Task prompt: Return only the lines of the listing below that run from the line with "R285, spec/10_tier_s_scratch.md. -/" through the line with "def Reg.TSRAM_POOL_MASK_HI_MASK : RegField", both ends included, exactly as written.

Stored data:

/-! Fields of R201, spec/07_numeric_exceptions.md. -/

def Reg.NF_STAT_LAST_NAN : RegField := ⟨0x200, 0, 1, .ro, 1, 4, 0x0, false, false, false, []⟩
def Reg.NF_STAT_LAST_INF : RegField := ⟨0x200, 1, 1, .ro, 1, 4, 0x0, false, false, false, []⟩
def Reg.NF_STAT_LAST_VALID : RegField := ⟨0x200, 2, 1, .ro, 1, 4, 0x0, false, false, false, []⟩
def Reg.NF_STAT_STICKY_NAN : RegField := ⟨0x200, 8, 1, .w1c, 1, 4, 0x0, true, false, true, []⟩
def Reg.NF_STAT_STICKY_INF : RegField := ⟨0x200, 9, 1, .w1c, 1, 4, 0x0, true, false, true, []⟩
def Reg.NF_STAT_FIRST_VALID : RegField := ⟨0x200, 10, 1, .w1c, 1, 4, 0x0, true, false, true, []⟩
def Reg.NF_STAT_TRAP_VALID : RegField := ⟨0x200, 11, 1, .ro, 1, 4, 0x0, true, false, false, []⟩
def Reg.NF_LAST_NAN_POS_ROW : RegField := ⟨0x204, 0, 10, .ro, 1, 4, 0x0, false, false, false, []⟩
def Reg.NF_LAST_NAN_POS_CHAN : RegField := ⟨0x204, 16, 8, .ro, 1, 4, 0x0, false, false, false, []⟩
def Reg.NF_LAST_NAN_POS_VALID : RegField := ⟨0x204, 31, 1, .ro, 1, 4, 0x0, false, false, false, []⟩
def Reg.NF_LAST_INF_POS_ROW : RegField := ⟨0x208, 0, 10, .ro, 1, 4, 0x0, false, false, false, []⟩
def Reg.NF_LAST_INF_POS_CHAN : RegField := ⟨0x208, 16, 8, .ro, 1, 4, 0x0, false, false, false, []⟩
def Reg.NF_LAST_INF_POS_VALID : RegField := ⟨0x208, 31, 1, .ro, 1, 4, 0x0, false, false, false, []⟩
def Reg.NF_LAST_TILE_TILE_ID : RegField := ⟨0x20C, 0, 16, .ro, 1, 4, 0x0, false, false, false, []⟩
def Reg.NF_LAST_TILE_ACC_BASE : RegField := ⟨0x20C, 16, 10, .ro, 1, 4, 0x0, false, false, false, []⟩
def Reg.NF_FLAGGED_COUNT : RegField := ⟨0x210, 0, 32, .rw, 1, 4, 0x0, true, false, true, []⟩
def Reg.NF_FIRST_RECORD : RegField := ⟨0x220, 0, 32, .ro, 8, 4, 0x0, true, false, false, []⟩
def Reg.NF_TRAP_RECORD : RegField := ⟨0x240, 0, 32, .ro, 8, 4, 0x0, true, false, false, []⟩

/-! Fields of R250, spec/08_static_schedule.md. -/

def Reg.SCHED_CTRL_LOAD : RegField := ⟨0x100, 0, 1, .sc, 1, 4, 0x0, false, false, true, []⟩
def Reg.SCHED_CTRL_ARM : RegField := ⟨0x100, 1, 1, .sc, 1, 4, 0x0, false, false, true, []⟩
def Reg.SCHED_STAT_STATE : RegField := ⟨0x104, 0, 4, .ro, 1, 4, 0x0, false, false, false, []⟩
def Reg.SCHED_STAT_LEAD : RegField := ⟨0x104, 4, 1, .ro, 1, 4, 0x0, false, false, false, []⟩
def Reg.SCHED_STAT_DEVIATED : RegField := ⟨0x104, 5, 1, .ro, 1, 4, 0x0, false, false, false, []⟩
def Reg.SCHED_STAT_DEBUG_TOUCHED : RegField := ⟨0x104, 6, 1, .ro, 1, 4, 0x0, true, false, false, []⟩
def Reg.SCHED_IMG_ADDR_LO_ADDR : RegField := ⟨0x108, 0, 32, .rw, 1, 4, 0x0, false, false, false, []⟩
def Reg.SCHED_IMG_ADDR_HI_ADDR : RegField := ⟨0x10C, 0, 20, .rw, 1, 4, 0x0, false, false, false, []⟩
def Reg.SCHED_JOB_JOB : RegField := ⟨0x110, 0, 32, .rw, 1, 4, 0x0, false, false, false, []⟩
def Reg.SCHED_PART_DEVICE : RegField := ⟨0x114, 0, 16, .ro, 1, 4, 0x0, false, false, false, []⟩
def Reg.SCHED_PART_XM1 : RegField := ⟨0x114, 16, 3, .ro, 1, 4, 0x0, false, false, false, []⟩
def Reg.SCHED_PART_YM1 : RegField := ⟨0x114, 19, 3, .ro, 1, 4, 0x0, false, false, false, []⟩
def Reg.SCHED_PART_ZM1 : RegField := ⟨0x114, 22, 3, .ro, 1, 4, 0x0, false, false, false, []⟩
def Reg.SCHED_STEP_LO_STEP : RegField := ⟨0x118, 0, 32, .ro, 1, 4, 0x0, false, false, false, []⟩
def Reg.SCHED_STEP_HI_STEP : RegField := ⟨0x11C, 0, 32, .ro, 1, 4, 0x0, false, false, false, []⟩
def Reg.SCHED_JSTEP_LO_JSTEP : RegField := ⟨0x120, 0, 32, .ro, 1, 4, 0x0, false, false, false, []⟩
def Reg.SCHED_JSTEP_HI_JSTEP : RegField := ⟨0x124, 0, 32, .ro, 1, 4, 0x0, false, false, false, []⟩
def Reg.SCHED_BEAT_BEAT : RegField := ⟨0x128, 0, 18, .ro, 1, 4, 0x0, false, false, false, []⟩
def Reg.SCHED_LEN_LEN : RegField := ⟨0x12C, 0, 18, .ro, 1, 4, 0x0, false, false, false, []⟩
def Reg.SCHED_CWIN_CWIN : RegField := ⟨0x130, 0, 18, .ro, 1, 4, 0x0, false, false, false, []⟩
def Reg.SCHED_STRETCH_S_D : RegField := ⟨0x134, 0, 18, .ro, 1, 4, 0x0, false, false, false, []⟩
def Reg.SCHED_SLIP_M : RegField := ⟨0x138, 0, 18, .ro, 1, 4, 0x0, false, false, false, []⟩
def Reg.SCHED_RATIO_CUR : RegField := ⟨0x13C, 0, 2, .ro, 1, 4, 0x0, false, false, false, []⟩
def Reg.SCHED_RATIO_NEXT : RegField := ⟨0x13C, 2, 2, .ro, 1, 4, 0x0, false, false, false, []⟩
def Reg.SCHED_RATIO_NEXT_VALID : RegField := ⟨0x13C, 4, 1, .ro, 1, 4, 0x0, false, false, false, []⟩
def Reg.SCHED_RATIO_REQ : RegField := ⟨0x13C, 8, 2, .rw, 1, 4, 0x0, false, false, false, []⟩
def Reg.SCHED_DEV_THROTTLE_COUNT : RegField := ⟨0x140, 0, 32, .rw, 1, 4, 0x0, true, false, false, []⟩
def Reg.SCHED_DEV_MAINT_COUNT : RegField := ⟨0x144, 0, 32, .rw, 1, 4, 0x0, true, false, false, []⟩
def Reg.SCHED_DEV_LATE_COUNT : RegField := ⟨0x148, 0, 32, .rw, 1, 4, 0x0, true, false, false, []⟩
def Reg.SCHED_DEV_REPLAY_COUNT : RegField := ⟨0x14C, 0, 32, .rw, 1, 4, 0x0, true, false, false, []⟩
def Reg.SCHED_DEV_SLIP_COUNT : RegField := ⟨0x150, 0, 32, .rw, 1, 4, 0x0, true, false, false, []⟩
def Reg.SCHED_PROT_CUR_RANGES : RegField := ⟨0x154, 0, 7, .ro, 1, 4, 0x0, false, false, false, []⟩
def Reg.SCHED_PROT_NEXT_RANGES : RegField := ⟨0x154, 8, 7, .ro, 1, 4, 0x0, false, false, false, []⟩

/-! Fields of R266, spec/09_turnstiles.md. -/

def Reg.TS_SEL_INDEX : RegField := ⟨0x100, 0, 12, .rw, 1, 4, 0x0, false, false, false, []⟩
def Reg.TS_SEL_POOL : RegField := ⟨0x100, 12, 1, .rw, 1, 4, 0x0, false, false, false, []⟩
def Reg.TS_SEL_SLOT : RegField := ⟨0x100, 13, 5, .rw, 1, 4, 0x0, false, false, false, []⟩
def Reg.TS_VALUE_VALUE : RegField := ⟨0x104, 0, 31, .rw, 1, 4, 0x0, false, true, true, []⟩
def Reg.TS_FLAG_STICKY : RegField := ⟨0x108, 0, 1, .w1c, 1, 4, 0x0, false, false, true, []⟩
def Reg.TS_FLAG_WAITING : RegField := ⟨0x108, 1, 1, .ro, 1, 4, 0x0, false, false, false, []⟩
def Reg.TS_TAG_SBEAT : RegField := ⟨0x10C, 0, 18, .ro, 1, 4, 0x0, false, false, false, []⟩
def Reg.TS_STICKY_NEXT_INDEX : RegField := ⟨0x110, 0, 12, .ro, 1, 4, 0x0, false, false, false, []⟩
def Reg.TS_STICKY_NEXT_POOL : RegField := ⟨0x110, 12, 1, .ro, 1, 4, 0x0, false, false, false, []⟩
def Reg.TS_STICKY_NEXT_SLOT : RegField := ⟨0x110, 13, 5, .ro, 1, 4, 0x0, false, false, false, []⟩
def Reg.TS_STICKY_NEXT_NONE : RegField := ⟨0x110, 31, 1, .ro, 1, 4, 0x1, false, false, false, []⟩
def Reg.TS_EVT_COUNT_COUNT : RegField := ⟨0x114, 0, 32, .rw, 1, 4, 0x0, true, false, false, []⟩
def Reg.TS_CTX_ADDR_LO_ADDR : RegField := ⟨0x118, 0, 32, .rw, 1, 4, 0x0, false, false, false, []⟩
def Reg.TS_CTX_ADDR_HI_ADDR : RegField := ⟨0x11C, 0, 20, .rw, 1, 4, 0x0, false, false, false, []⟩
def Reg.TS_CMD_CMD : RegField := ⟨0x120, 0, 2, .rw, 1, 4, 0x0, false, false, false, []⟩
def Reg.TS_CMD_GO : RegField := ⟨0x120, 2, 1, .sc, 1, 4, 0x0, false, false, true, []⟩
def Reg.TS_CMD_STATUS_CODE : RegField := ⟨0x124, 0, 8, .ro, 1, 4, 0x0, false, false, false, []⟩
def Reg.TS_CMD_STATUS_VALID : RegField := ⟨0x124, 8, 1, .ro, 1, 4, 0x0, false, false, false, []⟩
def Reg.TS_CTXID_CTXID : RegField := ⟨0x128, 0, 16, .rw, 1, 4, 0x0, false, true, false, []⟩

/-! Fields of R285, spec/10_tier_s_scratch.md. -/

def Reg.TSRAM_CFG_SCRUB_EN : RegField := ⟨0x100, 0, 1, .rw, 1, 4, 0x1, false, false, false, []⟩
def Reg.TSRAM_STAT_POOL_BANKS : RegField := ⟨0x104, 0, 7, .ro, 1, 4, 0x0, false, false, false, []⟩
def Reg.TSRAM_STAT_POISON : RegField := ⟨0x104, 7, 1, .ro, 1, 4, 0x0, false, false, false, []⟩
def Reg.TSRAM_POOL_MASK_LO_MASK : RegField := ⟨0x108, 0, 32, .rw, 1, 4, 0x0, false, true, true, []⟩
def Reg.TSRAM_POOL_MASK_HI_MASK : RegField := ⟨0x10C, 0, 32, .rw, 1, 4, 0x0, false, true, true, []⟩
def Reg.TSRAM_SLAB_SEL_SLAB : RegField := ⟨0x110, 0, 11, .rw, 1, 4, 0x0, false, false, false, [(0, 1535)]⟩
def Reg.TSRAM_SLAB_STATE_STATE : RegField := ⟨0x114, 0, 2, .ro, 1, 4, 0x0, false, false, false, []⟩
def Reg.TSRAM_CMD_CMD : RegField := ⟨0x118, 0, 2, .rw, 1, 4, 0x0, false, false, false, [(0, 1)]⟩
def Reg.TSRAM_CMD_GO : RegField := ⟨0x118, 2, 1, .sc, 1, 4, 0x0, false, false, true, []⟩
def Reg.TSRAM_CMD_STATUS_CODE : RegField := ⟨0x11C, 0, 8, .ro, 1, 4, 0x0, false, false, false, []⟩
def Reg.TSRAM_CMD_STATUS_VALID : RegField := ⟨0x11C, 8, 1, .ro, 1, 4, 0x0, false, false, false, []⟩
def Reg.TSRAM_CE_THR_THR : RegField := ⟨0x120, 0, 32, .rw, 1, 4, 0x1000, false, false, false, []⟩
def Reg.TSRAM_UE_COUNT_COUNT : RegField := ⟨0x124, 0, 32, .rw, 1, 4, 0x0, true, false, false, []⟩
def Reg.TSRAM_UE_ADDR_LO_ADDR : RegField := ⟨0x128, 0, 32, .ro, 1, 4, 0x0, true, false, false, []⟩
def Reg.TSRAM_UE_ADDR_HI_ADDR : RegField := ⟨0x12C, 0, 1, .ro, 1, 4, 0x0, true, false, false, []⟩
def Reg.TSRAM_UE_ADDR_HI_VALID : RegField := ⟨0x12C, 31, 1, .w1c, 1, 4, 0x0, true, false, false, []⟩
def Reg.TSRAM_HOLD_COUNT_COUNT : RegField := ⟨0x130, 0, 32, .rw, 1, 4, 0x0, true, false, false, []⟩
def Reg.TSRAM_RO_REFUSED_COUNT : RegField := ⟨0x134, 0, 32, .rw, 1, 4, 0x0, true, false, false, []⟩
def Reg.TSRAM_SCRUB_PASSES_COUNT : RegField := ⟨0x138, 0, 32, .ro, 1, 4, 0x0, true, false, false, []⟩
def Reg.TSRAM_REPAIR_SPARED0 : RegField := ⟨0x13C, 0, 7, .ro, 1, 4, 0x0, false, false, false, []⟩
def Reg.TSRAM_REPAIR_SPARED1 : RegField := ⟨0x13C, 8, 7, .ro, 1, 4, 0x0, false, false, false, []⟩
def Reg.TSRAM_BANK_MAP_MAP : RegField := ⟨0x140, 0, 32, .ro, 16, 4, 0x0, false, false, false, []⟩
def Reg.TSRAM_CE_COUNT : RegField := ⟨0x200, 0, 32, .rw, 64, 4, 0x0, true, false, false, []⟩

/-! Fields of R314, spec/11_memory_placement.md. -/

def Reg.PLACE_CFG_MIG_EN : RegField := ⟨0x100, 0, 1, .rw, 1, 4, 0x1, false, false, false, []⟩
def Reg.PLACE_CFG_HINT_EN : RegField := ⟨0x100, 1, 1, .rw, 1, 4, 0x1, false, false, false, []⟩
def Reg.PLACE_CFG_ENGINES : RegField := ⟨0x100, 2, 2, .rw, 1, 4, 0x3, false, false, false, []⟩
def Reg.PLACE_THR_HOT_THR : RegField := ⟨0x104, 0, 16, .rw, 1, 4, 0x400, false, false, false, [(1, 65535)]⟩
def Reg.PLACE_THR_COLD_THR : RegField := ⟨0x104, 16, 16, .rw, 1, 4, 0x10, false, false, false, []⟩
def Reg.PLACE_TMO_TMO_US : RegField := ⟨0x108, 0, 10, .rw, 1, 4, 0x32, false, false, false, [(1, 1000)]⟩
def Reg.PLACE_STAT_ENG_BUSY : RegField := ⟨0x10C, 0, 4, .ro, 1, 4, 0x0, false, false, false, []⟩
def Reg.PLACE_STAT_HINTQ_OCC : RegField := ⟨0x10C, 4, 7, .ro, 1, 4, 0x0, false, false, false, []⟩
def Reg.PLACE_STAT_PROMQ_OCC : RegField := ⟨0x10C, 11, 5, .ro, 1, 4, 0x0, false, false, false, []⟩
def Reg.PLACE_STAT_TABLE_READY : RegField := ⟨0x10C, 16, 1, .ro, 1, 4, 0x0, false, false, false, []⟩
def Reg.PLACE_STAT_ENT_VALID : RegField := ⟨0x10C, 17, 1, .ro, 1, 4, 0x0, false, false, false, []⟩
def Reg.PLACE_FRAMES_COUNT : RegField := ⟨0x110, 0, 18, .ro, 1, 4, 0x0, false, false, false, []⟩
def Reg.PLACE_CURSOR_SLOT : RegField := ⟨0x114, 0, 13, .ro, 1, 4, 0x0, false, false, false, []⟩
def Reg.PLACE_ENT_SEL_FRAME : RegField := ⟨0x120, 0, 22, .rw, 1, 4, 0x0, false, false, true, []⟩
def Reg.PLACE_ENT_ENTRY : RegField := ⟨0x140, 0, 32, .ro, 8, 4, 0x0, false, false, false, []⟩
def Reg.PLACE_CMD_BASE_LO_ADDR : RegField := ⟨0x160, 0, 32, .rw, 1, 4, 0x0, false, false, false, []⟩
def Reg.PLACE_CMD_BASE_HI_ADDR : RegField := ⟨0x164, 0, 20, .rw, 1, 4, 0x0, false, false, false, []⟩
def Reg.PLACE_CMD_FRAMES_FRAMES : RegField := ⟨0x168, 0, 22, .rw, 1, 4, 0x0, false, false, false, []⟩
def Reg.PLACE_CMD_ARG_VALUE : RegField := ⟨0x16C, 0, 16, .rw, 1, 4, 0x0, false, false, false, []⟩
def Reg.PLACE_CMD_ARG_LD : RegField := ⟨0x16C, 16, 6, .rw, 1, 4, 0x0, false, false, false, []⟩
def Reg.PLACE_CMD_CMD : RegField := ⟨0x170, 0, 4, .rw, 1, 4, 0x0, false, true, false, [(0, 9)]⟩
def Reg.PLACE_CMD_GO : RegField := ⟨0x170, 4, 1, .sc, 1, 4, 0x0, false, true, true, []⟩
def Reg.PLACE_CMD_STATUS_CODE : RegField := ⟨0x174, 0, 8, .ro, 1, 4, 0x0, false, false, false, []⟩
def Reg.PLACE_CMD_STATUS_VALID : RegField := ⟨0x174, 8, 1, .ro, 1, 4, 0x0, false, false, false, []⟩
def Reg.PLACE_PROMOTIONS_COUNT : RegField := ⟨0x180, 0, 32, .rw, 1, 4, 0x0, true, false, false, []⟩
def Reg.PLACE_HINT_RCVD_COUNT : RegField := ⟨0x184, 0, 32, .rw, 1, 4, 0x0, true, false, false, []⟩
def Reg.PLACE_HINT_DROP_COUNT : RegField := ⟨0x188, 0, 32, .rw, 1, 4, 0x0, true, false, false, []⟩
def Reg.PLACE_PROMO_DROP_COUNT : RegField := ⟨0x18C, 0, 32, .rw, 1, 4, 0x0, true, false, false, []⟩
def Reg.PLACE_NOVICTIM_COUNT : RegField := ⟨0x190, 0, 32, .rw, 1, 4, 0x0, true, false, false, []⟩
def Reg.PLACE_WR_HELD_COUNT : RegField := ⟨0x194, 0, 32, .rw, 1, 4, 0x0, true, false, false, []⟩
def Reg.PLACE_WR_HELD_TMO_COUNT : RegField := ⟨0x198, 0, 32, .rw, 1, 4, 0x0, true, false, false, []⟩
def Reg.PLACE_ZERO_READS_COUNT : RegField := ⟨0x19C, 0, 32, .rw, 1, 4, 0x0, true, false, false, []⟩
def Reg.PLACE_CTX_VIOL_COUNT : RegField := ⟨0x1A0, 0, 32, .rw, 1, 4, 0x0, true, false, false, []⟩
def Reg.PLACE_FROZEN_REF_COUNT : RegField := ⟨0x1A4, 0, 32, .rw, 1, 4, 0x0, true, false, false, []⟩
def Reg.PLACE_INPUT_REF_COUNT : RegField := ⟨0x1A8, 0, 32, .rw, 1, 4, 0x0, true, false, false, []⟩
def Reg.PLACE_TIER_ERR_COUNT : RegField := ⟨0x1AC, 0, 32, .rw, 1, 4, 0x0, true, false, false, []⟩
def Reg.PLACE_TIER_TMO_COUNT : RegField := ⟨0x1B0, 0, 32, .rw, 1, 4, 0x0, true, false, false, []⟩
def Reg.PLACE_MIG_POISON_COUNT : RegField := ⟨0x1B4, 0, 32, .rw, 1, 4, 0x0, true, false, false, []⟩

Task result:
/-! Fields of R285, spec/10_tier_s_scratch.md. -/

def Reg.TSRAM_CFG_SCRUB_EN : RegField := ⟨0x100, 0, 1, .rw, 1, 4, 0x1, false, false, false, []⟩
def Reg.TSRAM_STAT_POOL_BANKS : RegField := ⟨0x104, 0, 7, .ro, 1, 4, 0x0, false, false, false, []⟩
def Reg.TSRAM_STAT_POISON : RegField := ⟨0x104, 7, 1, .ro, 1, 4, 0x0, false, false, false, []⟩
def Reg.TSRAM_POOL_MASK_LO_MASK : RegField := ⟨0x108, 0, 32, .rw, 1, 4, 0x0, false, true, true, []⟩
def Reg.TSRAM_POOL_MASK_HI_MASK : RegField := ⟨0x10C, 0, 32, .rw, 1, 4, 0x0, false, true, true, []⟩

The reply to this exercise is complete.